━━━ Recorded information

/-- RISUM, saturating (R184, R185). -/
def execRisum (n : Nat) (last : Bool) (v : VFields) (s : State) : Host.Outcome State Fault Refusal :=
  fetched s n (vWord 0x51 v) <|
  .next (s.slot n last fun s => Core.reduce s n v (treeOf 0 (satOp (· + ·))))

/-- RFMAX (R184, R185). -/
def execRfmax (n : Nat) (last : Bool) (v : VFields) (s : State) : Host.Outcome State Fault Refusal :=
  fetched s n (vWord 0x52 v) <|
  .next (s.slot n last fun s => Core.reduce s n v (treeOf 0xFF800000#32 fmax))

/-- RFMIN (R184, R185). -/
def execRfmin (n : Nat) (last : Bool) (v : VFields) (s : State) : Host.Outcome State Fault Refusal :=
  fetched s n (vWord 0x53 v) <|
  .next (s.slot n last fun s => Core.reduce s n v (treeOf 0x7F800000#32 fmin))

/-- RIMAX (R184, R185). -/
def execRimax (n : Nat) (last : Bool) (v : VFields) (s : State) : Host.Outcome State Fault Refusal :=
  fetched s n (vWord 0x54 v) <|
  .next (s.slot n last fun s => Core.reduce s n v (treeOf 0x80000000#32 (satOp max)))

/-- RIMIN (R184, R185). -/
def execRimin (n : Nat) (last : Bool) (v : VFields) (s : State) : Host.Outcome State Fault Refusal :=
  fetched s n (vWord 0x55 v) <|
  .next (s.slot n last fun s => Core.reduce s n v (treeOf 0x7FFFFFFF#32 (satOp min)))

/-- RIDXMAX (R187). -/
def execRidxmax (n : Nat) (last : Bool) (v : VFields) (s : State) : Host.Outcome State Fault Refusal :=
  fetched s n (vWord 0x56 v) <|
  .next (s.slot n last fun s => Core.reduce s n v indexOfMax)

/-- MAND (R246). -/
def execMand (n : Nat) (last : Bool) (md ma mb : Nat) (s : State) : Host.Outcome State Fault Refusal :=
  fetched s n (mWord 0x60 md ma mb) <|
  .next (s.slot n last fun s => Core.maskOp s n md ma mb (· &&& ·))

/-- MOR (R246). -/
def execMor (n : Nat) (last : Bool) (md ma mb : Nat) (s : State) : Host.Outcome State Fault Refusal :=
  fetched s n (mWord 0x61 md ma mb) <|
  .next (s.slot n last fun s => Core.maskOp s n md ma mb (· ||| ·))

/-- MXOR (R246). -/
def execMxor (n : Nat) (last : Bool) (md ma mb : Nat) (s : State) : Host.Outcome State Fault Refusal :=
  fetched s n (mWord 0x62 md ma mb) <|
  .next (s.slot n last fun s => Core.maskOp s n md ma mb (· ^^^ ·))

/-- MANDN: the first mask and not the second (R246). -/
def execMandn (n : Nat) (last : Bool) (md ma mb : Nat) (s : State) : Host.Outcome State Fault Refusal :=
  fetched s n (mWord 0x63 md ma mb) <|
  .next (s.slot n last fun s => Core.maskOp s n md ma mb (fun a b => a &&& ~~~b))

/-- MRANGE: bits below min(S, 128) (R246). -/
def execMrange (n : Nat) (last : Bool) (md sa : Nat) (s : State) : Host.Outcome State Fault Refusal :=
  fetched s n (mWord 0x64 md sa 0) <|
  .next (s.slot n last fun s => fun c k =>
    let m := min (k.readS s.free c n sa).toNat 128
    ((k.checkReads s.debug n [(0, sa)]).land n 4 (.mask md (maskOf (fun i => decide (i < m))) false)).contract s.fuse 9 n 0)

/-- SETVL: clamped to 1 to 128, for operations of later counts (R247). -/
def execSetvl (n : Nat) (last : Bool) (sa : Nat) (s : State) : Host.Outcome State Fault Refusal :=
  fetched s n (.vector (0x68 + sa * 2 ^ 20)) <|
  .next (s.slot n last fun s => fun c k =>
    (k.checkReads s.debug n [(0, sa)]).land n 1 (.vl (max 1 (min (k.readS s.free c n sa).toNat 128))))

end Sys2Proof.Machine
end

━━━━━━

# [Work to complete]
Your answer should consist of the material above, written out word for word.

# [Problem solution]
/-- RISUM, saturating (R184, R185). -/
def execRisum (n : Nat) (last : Bool) (v : VFields) (s : State) : Host.Outcome State Fault Refusal :=
  fetched s n (vWord 0x51 v) <|
  .next (s.slot n last fun s => Core.reduce s n v (treeOf 0 (satOp (· + ·))))

/-- RFMAX (R184, R185). -/
def execRfmax (n : Nat) (last : Bool) (v : VFields) (s : State) : Host.Outcome State Fault Refusal :=
  fetched s n (vWord 0x52 v) <|
  .next (s.slot n last fun s => Core.reduce s n v (treeOf 0xFF800000#32 fmax))

/-- RFMIN (R184, R185). -/
def execRfmin (n : Nat) (last : Bool) (v : VFields) (s : State) : Host.Outcome State Fault Refusal :=
  fetched s n (vWord 0x53 v) <|
  .next (s.slot n last fun s => Core.reduce s n v (treeOf 0x7F800000#32 fmin))

/-- RIMAX (R184, R185). -/
def execRimax (n : Nat) (last : Bool) (v : VFields) (s : State) : Host.Outcome State Fault Refusal :=
  fetched s n (vWord 0x54 v) <|
  .next (s.slot n last fun s => Core.reduce s n v (treeOf 0x80000000#32 (satOp max)))

/-- RIMIN (R184, R185). -/
def execRimin (n : Nat) (last : Bool) (v : VFields) (s : State) : Host.Outcome State Fault Refusal :=
  fetched s n (vWord 0x55 v) <|
  .next (s.slot n last fun s => Core.reduce s n v (treeOf 0x7FFFFFFF#32 (satOp min)))

/-- RIDXMAX (R187). -/
def execRidxmax (n : Nat) (last : Bool) (v : VFields) (s : State) : Host.Outcome State Fault Refusal :=
  fetched s n (vWord 0x56 v) <|
  .next (s.slot n last fun s => Core.reduce s n v indexOfMax)

/-- MAND (R246). -/
def execMand (n : Nat) (last : Bool) (md ma mb : Nat) (s : State) : Host.Outcome State Fault Refusal :=
  fetched s n (mWord 0x60 md ma mb) <|
  .next (s.slot n last fun s => Core.maskOp s n md ma mb (· &&& ·))

/-- MOR (R246). -/
def execMor (n : Nat) (last : Bool) (md ma mb : Nat) (s : State) : Host.Outcome State Fault Refusal :=
  fetched s n (mWord 0x61 md ma mb) <|
  .next (s.slot n last fun s => Core.maskOp s n md ma mb (· ||| ·))

/-- MXOR (R246). -/
def execMxor (n : Nat) (last : Bool) (md ma mb : Nat) (s : State) : Host.Outcome State Fault Refusal :=
  fetched s n (mWord 0x62 md ma mb) <|
  .next (s.slot n last fun s => Core.maskOp s n md ma mb (· ^^^ ·))

/-- MANDN: the first mask and not the second (R246). -/
def execMandn (n : Nat) (last : Bool) (md ma mb : Nat) (s : State) : Host.Outcome State Fault Refusal :=
  fetched s n (mWord 0x63 md ma mb) <|
  .next (s.slot n last fun s => Core.maskOp s n md ma mb (fun a b => a &&& ~~~b))

/-- MRANGE: bits below min(S, 128) (R246). -/
def execMrange (n : Nat) (last : Bool) (md sa : Nat) (s : State) : Host.Outcome State Fault Refusal :=
  fetched s n (mWord 0x64 md sa 0) <|
  .next (s.slot n last fun s => fun c k =>
    let m := min (k.readS s.free c n sa).toNat 128
    ((k.checkReads s.debug n [(0, sa)]).land n 4 (.mask md (maskOf (fun i => decide (i < m))) false)).contract s.fuse 9 n 0)

/-- SETVL: clamped to 1 to 128, for operations of later counts (R247). -/
def execSetvl (n : Nat) (last : Bool) (sa : Nat) (s : State) : Host.Outcome State Fault Refusal :=
  fetched s n (.vector (0x68 + sa * 2 ^ 20)) <|
  .next (s.slot n last fun s => fun c k =>
    (k.checkReads s.debug n [(0, sa)]).land n 1 (.vl (max 1 (min (k.readS s.free c n sa).toNat 128))))

end Sys2Proof.Machine
end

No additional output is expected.